Joannes Vermorel: Absolutely, people in retail are aware of this. This is essentially what merchandising is about. Now, let’s consider what artificial intelligence can bring to the table. AI is so exact that it can provide answers you didn’t even know you needed. First, it can tell you precisely how many units of stock you need to serve your clients. Secondly, it can calculate how much stock you need to make your store visually appealing to customers.

Kieran Chandler: So, if we think about this at the corporate level, who is going to pay for these two types of stocks?

Joannes Vermorel: Well, the supply chain naturally pays for the stock that is needed for the customers. But as for the additional stock that’s there simply to make the store look appealing, that’s essentially a marketing expense. It’s akin to paying for a TV ad - it doesn’t directly sell products but generates interest. So, when you integrate AI into your retail chain, it begins to blur the line between supply chain and marketing. Some people may find this challenging, especially the marketing director, who might suddenly find a huge portion of the budget allocated to stock.

Kieran Chandler: It seems like this shift could cause some internal conflicts within the company.

Joannes Vermorel: Yes, there could be resistance, especially from those who were comfortable with their previous budgeting arrangements. They might say, “No, supply chain folks, please keep that. I was just fine having only TV ads as part of my budget.” But now, the perception is changing. Stock is being viewed as a part of marketing. This is a profound shift, and while implementing AI software can be done swiftly, understanding and adjusting to these changes might take decades.

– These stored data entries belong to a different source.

/-- R65: under WAIT a pop taken with ready = 0 joins the held list with the stall limit as its count, its latch
WAITING and its read in HELD; a held pop that has a count keeps it and its place. -/
def Obligations.EmptyPopUnderWait : Prop :=
  (∀ (s : State) (p : Port) (t : Transfer) (w : Fin 16) (c : Fin 8),
    s.ToRing p t w .pop → c = s.windows[w].applied.winCtx → s.latch.get p = .empty →
    s.popTaken p c → s.ctxs[c].ready = 0 → s.ctxs[c].applied.emptyCode = 2 →
    exec (.pop p) s = .next (closeEvent s { s with
      ifaces := s.ifaces.set p (.held t (.ring w c .pop) none)
      latch := s.latch.set p (.waiting c)
      ctxs := s.ctxs.set c { s.ctxs[c] with
        held := s.ctxs[c].held ++ [.pop ⟨p, t.burst, some s.ctxs[c].applied.stallLimit⟩] } })) ∧
  ∀ (l : Live) (c : Fin 8) (h : HeldPop) (n : Nat),
    l.ctxs[c].ready = 0 → l.ctxs[c].applied.emptyCode = 2 → l.ctxs[c].held = [.pop h] → h.stall = some n →
    (l.takePop c h).ctxs[c].held = [.pop h] ∧ (l.takePop c h).latch = l.latch.set h.port (.waiting c)

/-- R56: a POP on the context the latch holds is answered OK from it at once: the next min(k, r) words of the entry,
then k − r fill words; the latch keeps r − min(k, r) words and is EMPTY at 0; nothing else changes. R57: a POP on one
context while the latch holds another cuts the latch: its words are dropped and CUT is raised at the latch's context;
no counter moves and no gap flag is set. The read is then decided at its own context, here one that answers it with
fill words. -/
def Obligations.PopFromAHoldingLatch : Prop :=
  (∀ (s : State) (p : Port) (t : Transfer) (w : Fin 16) (c : Fin 8) (h : Word) (payload : List Word) (r : Nat),
     s.ToRing p t w .pop → s.JobsPlaced → s.LatchLaw → c = s.windows[w].applied.winCtx →
     s.latch.get p = .holding c h payload r →
     let k := t.burst.words
     exec (.pop p) s = .next { s with
       ifaces := s.ifaces.set p (.answering (.okRead
         (((h :: payload).drop (payload.length + 1 - r)).take (min k r) ++
           List.replicate (k - r) s.ctxs[c].applied.fillWord)))
       latch := s.latch.set p (if r - min k r = 0 then .empty else .holding c h payload (r - min k r)) }) ∧
  ∀ (s : State) (p : Port) (t : Transfer) (w : Fin 16) (c d : Fin 8) (h : Word) (payload : List Word) (r : Nat),
    s.ToRing p t w .pop → s.JobsPlaced → c = s.windows[w].applied.winCtx → d ≠ c →
    s.latch.get p = .holding d h payload r → s.popTaken p c → s.ctxs[c].ready = 0 →
    s.ctxs[c].applied.emptyCode = 0 →
    exec (.pop p) s = .next (s.reported { s with
      ifaces := s.ifaces.set p (.answering (.okRead (List.replicate t.burst.words s.ctxs[c].applied.fillWord)))
      attn := noticed s.ctxs[d] d .cut true s.attn
      latch := s.latch.set p .empty })

/-- R52, R53: a PEEK with an entry ready passes one read of the next entry's header to the port's path; with nothing
ready it is answered with the fill word and nothing else changes. At the read's completion it is answered with the
header, damaged 0, or ERROR PARITY where a byte fails; no context changes. R73, R151, R163: the PEEK unit of a port that
was reset runs to its completion, its word is discarded whatever its parity, and a transfer that waited in HELD for the
path is handed down in that event. (How many zero words the ERROR of a read
presents is the model's choice, log 33.) -/
def Obligations.PeekReadsTheNextHeader : Prop :=
  (∀ (s : State) (p : Port) (t : Transfer) (w : Fin 16) (c : Fin 8),
    s.ToRing p t w .peek → s.JobsPlaced → c = s.windows[w].applied.winCtx →
    let x := s.ctxs[c]
    (x.ready = 0 →
      exec (.peek p) s = .next { s with ifaces := s.ifaces.set p (.answering (.okRead [x.applied.fillWord])) }) ∧
    (x.ready ≠ 0 →
      exec (.peek p) s = .next (s.handedDown p t (.ring w c .peek) ⟨.peek, x.applied.ringBase + 4 * x.applied.slotSize *
        (if x.applied.isLifo then x.ready - 1 else x.head), [allEnabled], [], true⟩))) ∧
  (∀ (s : State) (p : Port) (t : Transfer) (d : Decode) (a : Nat),
    s.WantedUnit p ⟨.peek, a, [allEnabled], [], true⟩ t d → s.JobsPlaced →
    (s.mem.wordGood a allEnabled = true →
      exec .peekReadCompletion s = .next { s.pathFreed p with
        ifaces := s.ifaces.set p (.answering (.okRead [s.mem.readWord a allEnabled &&& 0xBFFFFFFF])) }) ∧
    (s.mem.wordGood a allEnabled = false →
      exec .peekReadCompletion s = .next (s.reported ((s.pathFreed p).erred p .parity t d.windowIndex)))) ∧
  ∀ (s : State) (p : Port) (u : PathUnit), s.PortUnit p u → s.JobsPlaced → u.wanted = false → u.work = .peek →
    exec .peekReadCompletion s = .next (s.endsUnanswered p s.mem)
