/-- The port's ENTRY_COPY is done: it leaves the list, and its slot is SPENT or FREE (R15, R16, R156). -/
theorem Live.WorkLaw.copyDone {l m : Live} (h : l.WorkLaw) {c : Fin 8} {slot address payloadMax : Nat} {p : Port}
    (hj : l.jobInProgress = some (.entryCopy c slot address payloadMax p))
    (jobs : m.jobs = l.jobs.eraseP fun e => e.phase == .inProgress)
    (ctx : m.ctxs[c.val] = l.ctxs[c.val].copyDone p ∨
      (m.ctxs[c.val] = l.ctxs[c.val] ∧ .copying p ∉ l.ctxs[c.val].heldRun))
    (others : ∀ d : Fin 8, d ≠ c → m.ctxs[d.val] = l.ctxs[d.val]) : m.WorkLaw := by
  obtain ⟨before, after, e, he, hl, hrest⟩ := Live.jobInProgress_split hj
  have facts : ∀ d : Fin 8, (∀ q, m.ctxs[d.val].heldRun.count (.copying q) ≤ l.ctxs[d.val].heldRun.count (.copying q)) ∧
      m.ctxs[d.val].writingRun = l.ctxs[d.val].writingRun ∧ m.ctxs[d.val].isLifo = l.ctxs[d.val].isLifo ∧
      (l.ctxs[d.val].isLifo = true → m.ctxs[d.val].spent ≤ l.ctxs[d.val].spent) := fun d => by
    have done := fun q => l.ctxs[d.val].copyDone_counts p q
    have cases : m.ctxs[d.val] = l.ctxs[d.val].copyDone p ∨ m.ctxs[d.val] = l.ctxs[d.val] := by
      by_cases e : d = c
      · subst e
        exact ctx.imp_right And.left
      · exact .inr (others d e)
    rcases cases with e | e <;> rw [e]
    · exact ⟨fun q => (done q).1, (done p).2.2.1, (done p).2.2.2.1, (done p).2.2.2.2⟩
    · exact ⟨fun _ => Nat.le_refl _, rfl, rfl, fun _ => Nat.le_refl _⟩
  have gone : .copying p ∉ m.ctxs[c.val].heldRun := by
    rcases ctx with ctx | ctx
    · rw [ctx]
      have h1 := (l.ctxs[c.val].copyDone_counts p p).2.1
      have h2 := h.inCopy c p
      simp only [Fin.getElem_fin] at h2
      exact List.count_eq_zero.1 (by omega)
    · rw [ctx.1]
      exact ctx.2
  refine h.less ?_ (fun d q => by rw [(facts d).2.1]) (fun d q => (facts d).1 q)
    (fun _ _ d _ _ _ _ _ _ w hm _ _ _ => by rwa [(facts d).2.1]) (fun d q hq => ?_) fun d hd => .inl ?_
  · rw [jobs]
    exact List.eraseP_sublist
  · have hm : .copying q ∈ l.ctxs[d.val].heldRun :=
      List.count_pos_iff.1 (Nat.lt_of_lt_of_le (List.count_pos_iff.2 hq) ((facts d).1 q))
    obtain ⟨e', he', slot', address', n, hj'⟩ := h.copied d q hm
    refine ⟨e', ?_, slot', address', n, hj'⟩
    rw [jobs, hrest]
    rw [hl] at he'
    rcases List.mem_append.1 he' with he' | he'
    · exact List.mem_append_left _ he'
    · rcases List.mem_cons.1 he' with e' | he'
      · rw [e', he] at hj'
        cases hj'
        exact absurd hq gone
      · exact List.mem_append_right _ he'
  · have hd' := hd
    rw [(facts d).2.2.1] at hd'
    have h1 := (facts d).2.2.2 hd'
    have h2 := (h.stack d hd').2
    simp only [Fin.getElem_fin] at h2
    exact ⟨hd', by omega⟩

theorem Live.work_fillLatch (l : Live) (c : Fin 8) (p : Port) (burst : Burst) (withdrawn : Bool) (r : CopyRead) :
    (l.fillLatch c p burst withdrawn r).work = l.work := by
  unfold Live.fillLatch
  split
  · simp
  · split <;> simp

theorem Live.work_deliverCopy (l : Live) (c : Fin 8) (p : Port) (r : CopyRead) :
    (l.deliverCopy c p r).work = l.work := by
  unfold Live.deliverCopy
  split
  · rfl
  · split
    · exact l.work_fillLatch c p _ _ r
    · rfl

/-- The completion of an ENTRY_COPY (R15, R16, R60-R62). -/
theorem Live.WorkLaw.copyCompleted {l : Live} (h : l.WorkLaw) (now : BitVec 16) {c : Fin 8}
    {slot address payloadMax : Nat} {p : Port} (hj : l.jobInProgress = some (.entryCopy c slot address payloadMax p))
    (r : CopyRead) :
    (Live.copyCompleted { l with jobs := l.jobs.eraseP fun e => e.phase == .inProgress } now c p r).WorkLaw := by
  have acc : (Live.accountCopy { l with jobs := l.jobs.eraseP fun e => e.phase == .inProgress } c p r).WorkLaw := by
    unfold Live.accountCopy
    split
    · have base : (Live.modCtx { l with jobs := l.jobs.eraseP fun e => e.phase == .inProgress } c
          fun x => x.copyDone p).WorkLaw :=
        h.copyDone hj rfl (.inl (by simp)) fun d hd => Live.modCtx_ctxs_ne _ _ _ _ hd
      simp only
      split <;> exact base.of_work (by simp)
    · next hc => exact h.copyDone hj rfl (.inr ⟨rfl, by simpa using hc⟩) fun _ _ => rfl
  have hd := acc.of_work (Live.work_deliverCopy _ c p r)
  unfold Live.copyCompleted
  refine Live.WorkLaw.examinePopOf ?_ now p
  split
  · exact hd.operationEnds now c
  · exact hd.offerSpace now c _

/-! ## FLUSH, records, ticks, resets -/

section records
variable {l : Live} (h : l.WorkLaw) (now : BitVec 16) (c : Fin 8)
include h

theorem Live.WorkLaw.flush : (l.flush now c).WorkLaw := by
  unfold Live.flush
  split
  · exact h.of_work (Live.work_modCtx c (fun x => { x with pendingFlush := true }) rfl)
  · split
    · exact h
    · exact (h.of_work (l.work_discardAll c)).offerSpace now c l
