/-! ## Notices in any order (R119, R125) -/

/-- The marks of a kind raised twice are those of one raise (R125). -/
theorem shown_same (pending shown m : BitVec 8) :
    shown &&& (pending ||| ~~~m) &&& (pending ||| m ||| ~~~m) = shown &&& (pending ||| ~~~m) := by
  refine BitVec.eq_of_getLsbD_eq fun i hi => ?_
  simp only [BitVec.getLsbD_and, BitVec.getLsbD_or, BitVec.getLsbD_not, hi, decide_true, Bool.true_and]
  generalize pending.getLsbD i = p, shown.getLsbD i = s, m.getLsbD i = b
  revert p s b
  decide

/-- The marks of two kinds are the same in either order (R125). -/
theorem shown_comm (pending shown : BitVec 8) {m n : BitVec 8} (h : m &&& n = 0) :
    shown &&& (pending ||| ~~~m) &&& (pending ||| m ||| ~~~n) =
      shown &&& (pending ||| ~~~n) &&& (pending ||| n ||| ~~~m) := by
  refine BitVec.eq_of_getLsbD_eq fun i hi => ?_
  have hmn : (m.getLsbD i && n.getLsbD i) = false := by
    rw [← BitVec.getLsbD_and, h]
    exact BitVec.getLsbD_zero
  simp only [BitVec.getLsbD_and, BitVec.getLsbD_or, BitVec.getLsbD_not, hi, decide_true, Bool.true_and]
  generalize pending.getLsbD i = p, shown.getLsbD i = s, m.getLsbD i = b, n.getLsbD i = d at hmn ⊢
  revert p s b d
  decide

/-- A kind that is pending already is not raised again (R119). -/
theorem PortAttn.raise_same (a : PortAttn) (c : Fin 8) (k : Kind) : (a.raise c k).raise c k = a.raise c k := by
  have hpending : ∀ v : BitVec 8, v ||| k.mask ||| k.mask = v ||| k.mask := fun v => by
    rw [BitVec.or_assoc, BitVec.or_self]
  simp only [PortAttn.raise, Fin.getElem_fin, Vector.getElem_set_self, Vector.set_set, shown_same, hpending]

/-- Two kinds are raised in either order. -/
theorem PortAttn.raise_comm (a : PortAttn) (c : Fin 8) {k j : Kind} (h : k.mask &&& j.mask = 0) :
    (a.raise c k).raise c j = (a.raise c j).raise c k := by
  have hpending : ∀ v : BitVec 8, v ||| k.mask ||| j.mask = v ||| j.mask ||| k.mask := fun v => by
    rw [BitVec.or_assoc, BitVec.or_comm k.mask, ← BitVec.or_assoc]
  simp only [PortAttn.raise, Fin.getElem_fin, Vector.getElem_set_self, Vector.set_set, hpending, shown_comm _ _ h]

/-- A notice and a fault record are kept apart (R119, R127). -/
theorem PortAttn.capture_raise (a : PortAttn) (c : Fin 8) (k : Kind) (kind : FaultKind) (t : Transfer) (w : BitVec 5) :
    (a.raise c k).capture kind t w = (a.capture kind t w).raise c k := by
  cases hr : a.record <;> simp only [PortAttn.capture, PortAttn.raise, hr]

section noticed
variable (x : Ctx) (c : Fin 8) (k : Kind) (b : Bool) (a : PerPort PortAttn)

theorem get_noticed (p : Port) : (noticed x c k b a).get p =
    if b = true ∧ routeNames (x.applied.route k) p = true then (a.get p).raise c k else a.get p := by
  cases b <;> cases p <;> simp [noticed, raiseRouted, PerPort.get]

theorem noticed_false : noticed x c k false a = a := rfl

/-- Two raises of one kind are one. -/
theorem noticed_same (d : Bool) : noticed x c k d (noticed x c k b a) = noticed x c k (d || b) a := by
  refine PerPort.eq_of_get fun p => ?_
  simp only [get_noticed]
  cases b <;> cases d <;> cases routeNames (x.applied.route k) p <;> simp [PortAttn.raise_same]

theorem noticed_comm {j : Kind} (h : k.mask &&& j.mask = 0) (d : Bool) :
    noticed x c j d (noticed x c k b a) = noticed x c k b (noticed x c j d a) := by
  refine PerPort.eq_of_get fun p => ?_
  simp only [get_noticed]
  split <;> split
  · exact PortAttn.raise_comm _ _ h
  · rfl
  · rfl
  · rfl

/-- An ERROR answer reaches the fault record whether a notice was raised before it or is raised after it (R127). -/
theorem noticed_capture (p : Port) (kind : FaultKind) (t : Transfer) (w : BitVec 5) :
    (noticed x c k b a).set p (((noticed x c k b a).get p).capture kind t w) =
      noticed x c k b (a.set p ((a.get p).capture kind t w)) := by
  refine PerPort.eq_of_get fun q => ?_
  simp only [get_noticed, PerPort.get_set]
  by_cases hp : p = q
  · subst hp
    rw [if_pos rfl, if_pos rfl]
    split
    · exact PortAttn.capture_raise _ _ _ _ _ _
    · rfl
  · rw [if_neg hp, if_neg hp]

end noticed

/-! ## The state of a withdrawal under way (R103) -/

/-- The ports of `f` and the port `p`. -/
def alsoPort (f : Port → Bool) (p : Port) : Port → Bool := fun q => f q || p == q

theorem alsoPort_of_mem {f : Port → Bool} {p : Port} (h : f p = true) : alsoPort f p = f := by
  funext q
  by_cases hp : p = q
  · subst hp
    simp [alsoPort, h]
  · simp [alsoPort, hp]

Kieran Chandler: I see, that’s an insightful perspective. Well, I’m afraid that’s all we’ve got time for today. Thanks for such an interesting discussion, Joannes. It’s been wide-ranging - we’ve started with artificial intelligence and ended up talking about stores in the USSR. That’s the way these things go. Well, thanks for your time, Joannes.

Joannes Vermorel: Thank you, Kieran.

Kieran Chandler: I hope that our discussion helped clear up some of the common misconceptions about artificial intelligence. Thanks for tuning in and for the great feedback we’ve received on our videos so far. We’ll be back very soon, but until then, goodbye.